The purpose of this study was to investigate serial changes in LV size and systolic function in paced CCHB subjects to examine the effect of time from pacemaker on echocardiographic parameters.
Single-center retrospective cohort analysis of paced CCHB subjects was performed. Echocardiographic data were collected before and after pacemaker placement. Linear mixed effect regression of left ventricular end-diastolic dimension (LVEDD) z-score, left ventricular shortening fraction (LVSF), and left ventricular ejection fraction (LVEF) was performed, with slopes compared before and after pacemaker placement.

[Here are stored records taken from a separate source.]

-- ==== Sys2Proof/Laws/Ops.lean ====
section
/-! SUPPORT. What the shared operations can do, said once: reads that do not fault, and for each command operation the
answers it has. -/

namespace Sys2Proof.Machine

@[simp] theorem read_holds {α : Type} (name : RegName) (v : α) : (Reg.holds v).read name = .ok v := rfl

@[simp] theorem read_unwritten {α : Type} (name : RegName) :
    (Reg.unwritten : Reg α).read name = .error (.readUnwritten name) := rfl

/-- Reading entries that all hold values gives the values in order. -/
theorem readSubkeys_ok (r : Regs) (is : List Nat) (keys : List Subkey)
    (h : ∀ j (hj : j < is.length), ∃ k, keys[j]? = some k ∧ r.readSubkey is[j] = .ok k) (hlen : keys.length = is.length) :
    r.readSubkeys is = .ok keys := by
  induction is generalizing keys with
  | nil => simp only [List.length_nil, List.length_eq_zero_iff] at hlen; subst hlen; rfl
  | cons i is ih =>
    match keys, hlen with
    | k :: keys, hlen =>
      obtain ⟨k', hk, hr⟩ := h 0 (by simp)
      simp only [List.getElem?_cons_zero, Option.some.injEq] at hk
      subst hk
      have hrest : r.readSubkeys is = .ok keys := by
        apply ih
        · intro j hj
          obtain ⟨k'', hk, hr'⟩ := h (j + 1) (by simpa using hj)
          exact ⟨k'', by simpa using hk, by simpa using hr'⟩
        · simpa using hlen
      simp only [List.getElem_cons_zero] at hr
      simp only [Regs.readSubkeys, hr, hrest]

/-- A built engine reads as its schedule. -/
theorem readEngine_built {t : Tables} {r : Regs} {key : Block} {rounds : BitVec 6} (h : EngineBuilt t r)
    (hkey : r.key = .holds key) (hrounds : r.rounds = .holds rounds) :
    r.readEngine = .ok (ks t (bytes8 key) rounds.toNat) := by
  obtain ⟨key', rounds', hk, hr, _, hle, hsub, _⟩ := h
  rw [hkey] at hk; rw [hrounds] at hr
  cases hk; cases hr
  simp only [Regs.readEngine, hrounds, read_holds]
  apply readSubkeys_ok
  · intro j hj
    simp only [List.length_range] at hj
    have hj32 : j < 32 := by omega
    have hs := hsub ⟨j, hj32⟩ hj
    have hks : j < (ks t (bytes8 key) rounds.toNat).length := by simpa using hj
    rw [List.getElem?_eq_getElem hks] at hs
    refine ⟨_, List.getElem?_eq_getElem hks, ?_⟩
    simp only [Option.map_some, Option.some.injEq] at hs
    simp only [Regs.readSubkey, List.getElem_range, hj32, getElem?_pos]
    have hs' : r.subkey[j] = .holds (ks t (bytes8 key) rounds.toNat)[j] := hs.symm
    rw [hs']; rfl
  · simp

/-- The engine that ENGINE_INIT builds is built. -/
theorem engineBuilt_buildEngine (t : Tables) (kb : Bytes) (n : Nat) (r : Regs) (hkb : kb.length = 8) (h8 : 8 ≤ n)
    (h32 : n ≤ 32) : EngineBuilt t (r.buildEngine t kb n) := by
  have hn : (BitVec.ofNat 6 n).toNat = n := by simp; omega
  refine ⟨be64 kb, BitVec.ofNat 6 n, rfl, rfl, by omega, by omega, ?_, ?_⟩
  · intro i hi
    rw [hn] at hi ⊢
    rw [bytes8_be64 kb hkb, buildEngine_subkey]
    exact subkeyFile_holds _ i (by simpa using hi)
  · intro i hi
    rw [hn] at hi
    rw [buildEngine_subkey]
    exact subkeyFile_unwritten _ i (by simpa using hi)

/-- The engine is built as long as the engine's registers stand. -/
theorem engineBuilt_congr {t : Tables} {r r' : Regs} (h : EngineBuilt t r) (hkey : r'.key = r.key)
    (hrounds : r'.rounds = r.rounds) (hsubkey : r'.subkey = r.subkey) : EngineBuilt t r' := by
  obtain ⟨key, rounds, h1, h2, h3, h4, h5, h6⟩ := h
  exact ⟨key, rounds, hkey ▸ h1, hrounds ▸ h2, h3, h4, hsubkey ▸ h5, hsubkey ▸ h6⟩

/-- A bound mode reads as a binding: ECB, or a chained kind with the IV register's value. -/
theorem readBinding_bound {r : Regs} (h : ModeBound r) : ∃ b, r.readBinding = .ok b := by
  obtain ⟨kind, strict, hk, _, hiv⟩ := h
  simp only [Regs.readBinding, hk, read_holds]
  cases kind with
  | ecb => exact ⟨_, rfl⟩
  | cbc => obtain ⟨iv, h⟩ := hiv (by simp); exact ⟨.cbc iv, by simp [Regs.readBindingOf, h]; rfl⟩
  | cfb => obtain ⟨iv, h⟩ := hiv (by simp); exact ⟨.cfb iv, by simp [Regs.readBindingOf, h]; rfl⟩
  | ofb => obtain ⟨iv, h⟩ := hiv (by simp); exact ⟨.ofb iv, by simp [Regs.readBindingOf, h]; rfl⟩
  | ctr => obtain ⟨iv, h⟩ := hiv (by simp); exact ⟨.ctr iv, by simp [Regs.readBindingOf, h]; rfl⟩

/-- Reading SUBKEY entries looks at the SUBKEY file only. -/
theorem readSubkeys_congr {r r' : Regs} (h : r'.subkey = r.subkey) (is : List Nat) :
    r'.readSubkeys is = r.readSubkeys is := by
  induction is with
  | nil => rfl
  | cons i is ih => simp only [Regs.readSubkeys, Regs.readSubkey, h, ih]

/-- Reading the engine looks at ROUNDS and SUBKEY only. -/
theorem readEngine_congr {r r' : Regs} (hrounds : r'.rounds = r.rounds) (hsubkey : r'.subkey = r.subkey) :
    r'.readEngine = r.readEngine := by
  simp only [Regs.readEngine, hrounds, readSubkeys_congr hsubkey]

/-- Reading the binding looks at MODE_KIND and IV only. -/
theorem readBinding_congr {r r' : Regs} (hkind : r'.modeKind = r.modeKind) (hiv : r'.iv = r.iv) :
    r'.readBinding = r.readBinding := by
  simp only [Regs.readBinding, Regs.readBindingOf, hkind, hiv]

section SetKey
variable (key : Reg Block) (s : State)
@[simp] theorem setKey_cfg : (s.setKey key).cfg = s.cfg := rfl
@[simp] theorem setKey_keyIn : (s.setKey key).keyIn = s.keyIn := rfl
@[simp] theorem setKey_ivIn : (s.setKey key).ivIn = s.ivIn := rfl
@[simp] theorem setKey_dataIn : (s.setKey key).dataIn = s.dataIn := rfl
@[simp] theorem setKey_response : (s.setKey key).response = s.response := rfl
@[simp] theorem setKey_engineValid : (s.setKey key).regs.engineValid = s.regs.engineValid := rfl
@[simp] theorem setKey_modeValid : (s.setKey key).regs.modeValid = s.regs.modeValid := rfl
@[simp] theorem setKey_modeStrict : (s.setKey key).regs.modeStrict = s.regs.modeStrict := rfl
@[simp] theorem setKey_readEngine : (s.setKey key).regs.readEngine = s.regs.readEngine := readEngine_congr rfl rfl
@[simp] theorem setKey_readBinding : (s.setKey key).regs.readBinding = s.regs.readBinding := readBinding_congr rfl rfl
end SetKey

section SetKind
variable (kind : Kind) (s : State)
@[simp] theorem setKind_cfg : (s.setKind kind).cfg = s.cfg := rfl
@[simp] theorem setKind_dataIn : (s.setKind kind).dataIn = s.dataIn := rfl
@[simp] theorem setKind_modeValid : (s.setKind kind).regs.modeValid = s.regs.modeValid := rfl
@[simp] theorem setKind_modeKind : (s.setKind kind).regs.modeKind = .holds kind := rfl
@[simp] theorem setKind_iv : (s.setKind kind).regs.iv = s.regs.iv := rfl
@[simp] theorem setKind_readEngine : (s.setKind kind).regs.readEngine = s.regs.readEngine := readEngine_congr rfl rfl
end SetKind

/-! ### What each command operation answers -/

/-- What BLOCK_ENC and BLOCK_DEC can answer (R192, R193). -/
theorem blockCommand_cases {dir : Dir} {s t : State} (h : blockCommand dir s = .next t) :
    (s.regs.engineValid = false ∧ t = s.respond .noEngine []) ∨
    (s.regs.engineValid = true ∧ s.dataIn.length ≠ 8 ∧ t = s.respond .invalidBlockLength []) ∨
    (s.regs.engineValid = true ∧ s.dataIn.length = 8 ∧ ∃ keys, s.regs.readEngine = .ok keys ∧
      t = s.respond .ok (bytes8 (cipher s.cfg dir keys (be64 (memRead s.dataIn 0 8))))) := by
  unfold blockCommand raise returnOk at h
  split at h
  · exact .inl ⟨‹_›, by cases h; rfl⟩
  · split at h
    · exact .inr (.inl ⟨by simp_all, ‹_›, by cases h; rfl⟩)
    · split at h
      · cases h
      · exact .inr (.inr ⟨by simp_all, by simp_all, _, ‹_›, by cases h; rfl⟩)

/-- What MODE_INIT can answer (R235). -/
theorem modeInit_cases {kind : Kind} {ivp strict : Bool} {s t : State} (h : modeInit kind ivp strict s = .next t) :
    (s.regs.engineValid = false ∧ t = s.respond .noEngine []) ∨
    (s.regs.engineValid = true ∧ kind = .ecb ∧ t = (s.withRegs (s.regs.bindMode kind strict)).respond .ok []) ∨
    (s.regs.engineValid = true ∧ kind ≠ .ecb ∧ ivp = false ∧ t = s.respond .missingIV []) ∨
    (s.regs.engineValid = true ∧ kind ≠ .ecb ∧ ivp = true ∧ s.ivIn.length ≠ 8 ∧ t = s.respond .invalidIVLength []) ∨
    (s.regs.engineValid = true ∧ kind ≠ .ecb ∧ ivp = true ∧ s.ivIn.length = 8 ∧
      t = (s.withRegs ((s.regs.setIv (be64 (memRead s.ivIn 0 8))).bindMode kind strict)).respond .ok []) := by
  unfold modeInit raise returnOk at h
  split at h
  · exact .inl ⟨‹_›, by cases h; rfl⟩
  · split at h
    · exact .inr (.inl ⟨by simp_all, ‹_›, by cases h; rfl⟩)
    · split at h
      · exact .inr (.inr (.inl ⟨by simp_all, ‹_›, ‹_›, by cases h; rfl⟩))
      · split at h
        · exact .inr (.inr (.inr (.inl ⟨by simp_all, ‹_›, by simp_all, ‹_›, by cases h; rfl⟩)))
        · exact .inr (.inr (.inr (.inr ⟨by simp_all, ‹_›, by simp_all, by simp_all, by cases h; rfl⟩)))

/-- What ENGINE_INIT answers (R148). -/
theorem execEngineInit_cases {rounds : Nat} {s t : State} (h : execEngineInit rounds s = .next t) :
    (8 ≤ rounds ∧ rounds ≤ 32 ∧
      t = (s.withRegs (s.regs.buildEngine s.cfg.tables (normKey s.keyIn) rounds)).respond .ok []) ∨
    (¬(8 ≤ rounds ∧ rounds ≤ 32) ∧ t = s.respond .invalidRounds []) := by
  unfold execEngineInit raise returnOk at h
  split at h
  · rename_i hr
    exact .inl ⟨hr.1, hr.2, by cases h; rfl⟩
  · exact .inr ⟨‹_›, by cases h; rfl⟩

/-- What MODE_ENC can answer (R236). -/
theorem execModeEnc_cases {s t : State} (h : execModeEnc s = .next t) :
    (s.regs.modeValid = false ∧ t = s.respond .noMode []) ∨
    (s.regs.modeValid = true ∧ s.cfg.maxDataLen < s.dataIn.length ∧ t = s.respond .dataTooLong []) ∨
    (s.regs.modeValid = true ∧ s.dataIn.length ≤ s.cfg.maxDataLen ∧ ∃ b, s.regs.readBinding = .ok b ∧
      (counterOverflows s.cfg.ctrOverflow (blocks (pad s.dataIn)).length b = true ∧ t = s.respond .counterOverflow [] ∨
       counterOverflows s.cfg.ctrOverflow (blocks (pad s.dataIn)).length b = false ∧
        ∃ keys, s.regs.readEngine = .ok keys ∧
          t = s.respond .ok (unblocks (encBlocks (cipher s.cfg .enc keys) b (blocks (pad s.dataIn)))))) := by
  unfold execModeEnc raise returnOk at h
  split at h
  · exact .inl ⟨‹_›, by cases h; rfl⟩
  · split at h
    · exact .inr (.inl ⟨by simp_all, ‹_›, by cases h; rfl⟩)
    · split at h
      · cases h
      · refine .inr (.inr ⟨by simp_all, by omega, _, ‹_›, ?_⟩)
        dsimp only at h
        split at h
        · exact .inl ⟨‹_›, by cases h; rfl⟩
        · split at h
          · cases h
          · exact .inr ⟨by simp_all, _, ‹_›, by cases h; rfl⟩

/-- What MODE_DEC can answer (R237). -/
theorem execModeDec_cases {s t : State} (h : execModeDec s = .next t) :
    (s.regs.modeValid = false ∧ t = s.respond .noMode []) ∨
    (s.regs.modeValid = true ∧ s.cfg.maxDataLen < s.dataIn.length ∧ t = s.respond .dataTooLong []) ∨
    (s.regs.modeValid = true ∧ s.dataIn.length ≤ s.cfg.maxDataLen ∧ s.dataIn.length % 8 ≠ 0 ∧
      t = s.respond .invalidBlockLength []) ∨
    (s.regs.modeValid = true ∧ s.dataIn.length ≤ s.cfg.maxDataLen ∧ s.dataIn.length % 8 = 0 ∧
      ∃ b, s.regs.readBinding = .ok b ∧
      (counterOverflows s.cfg.ctrOverflow (blocks s.dataIn).length b = true ∧ t = s.respond .counterOverflow [] ∨
       counterOverflows s.cfg.ctrOverflow (blocks s.dataIn).length b = false ∧
        ∃ keys strict, s.regs.readEngine = .ok keys ∧ s.regs.modeStrict = .holds strict ∧
          ((∃ out, unpad strict (unblocks (decBlocks (cipher s.cfg .enc keys) (cipher s.cfg .dec keys) b
              (blocks s.dataIn))) = some out ∧ t = s.respond .ok out) ∨
           (unpad strict (unblocks (decBlocks (cipher s.cfg .enc keys) (cipher s.cfg .dec keys) b
              (blocks s.dataIn))) = none ∧ t = s.respond .invalidPadding [])))) := by
  unfold execModeDec raise returnOk at h
  split at h
  · exact .inl ⟨‹_›, by cases h; rfl⟩
  · split at h
    · exact .inr (.inl ⟨by simp_all, ‹_›, by cases h; rfl⟩)
    · split at h
      · exact .inr (.inr (.inl ⟨by simp_all, by omega, ‹_›, by cases h; rfl⟩))
      · split at h
        · cases h
        · refine .inr (.inr (.inr ⟨by simp_all, by omega, by simp_all, _, ‹_›, ?_⟩))
          dsimp only at h
          split at h
          · exact .inl ⟨‹_›, by cases h; rfl⟩
          · split at h
            · cases h
            · cases h
            · rename_i keys strict hk hs
              have hs' : s.regs.modeStrict = .holds strict := by
                cases hm : s.regs.modeStrict with
                | unwritten => rw [hm] at hs; cases hs
                | holds v => rw [hm] at hs; cases hs; rfl
              refine .inr ⟨by simp_all, keys, strict, hk, hs', ?_⟩
              split at h
              · exact .inl ⟨_, ‹_›, by cases h; rfl⟩
              · exact .inr ⟨‹_›, by cases h; rfl⟩

end Sys2Proof.Machine
end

Of 114 CCHB subjects, 52 had echocardiographic data before and after pacemaker placement. Median age at CCHB diagnosis was 0.6 [interquartile range 0.0–3.5] years; age at pacemaker placement 3.4 [0.5–9.0] years; and pacing duration 10.8 [5.2–13.7] years. Estimated LVEDD z-score was 1.4 at pacemaker placement and decreased –0.08 per year (95% confidence interval [CI] –0.12 to –0.04; P = .002) to 0.2 (95% CI –0.3 to +0.3) 15 years postplacement. Estimated LVSF decreased –1.1% per year (95% CI –1.7% to –0.6%; P <.001) from 6 months prepacemaker placement to 34% (95% CI 32%–37%) 4 years postplacement. There was no significant change in LVSF between 4 and 15 years postplacement. Estimated LVEF did not change significantly after pacemaker placement, with estimated LVEF 59% (95% CI 55%–62%) 15 years postplacement.
In 52 paced CCHB subjects, estimated LVEDD z-score decreased significantly after pacemaker placement, and estimated LVSF and LVEF remained within normal limits at 15 years postpacemaker placement.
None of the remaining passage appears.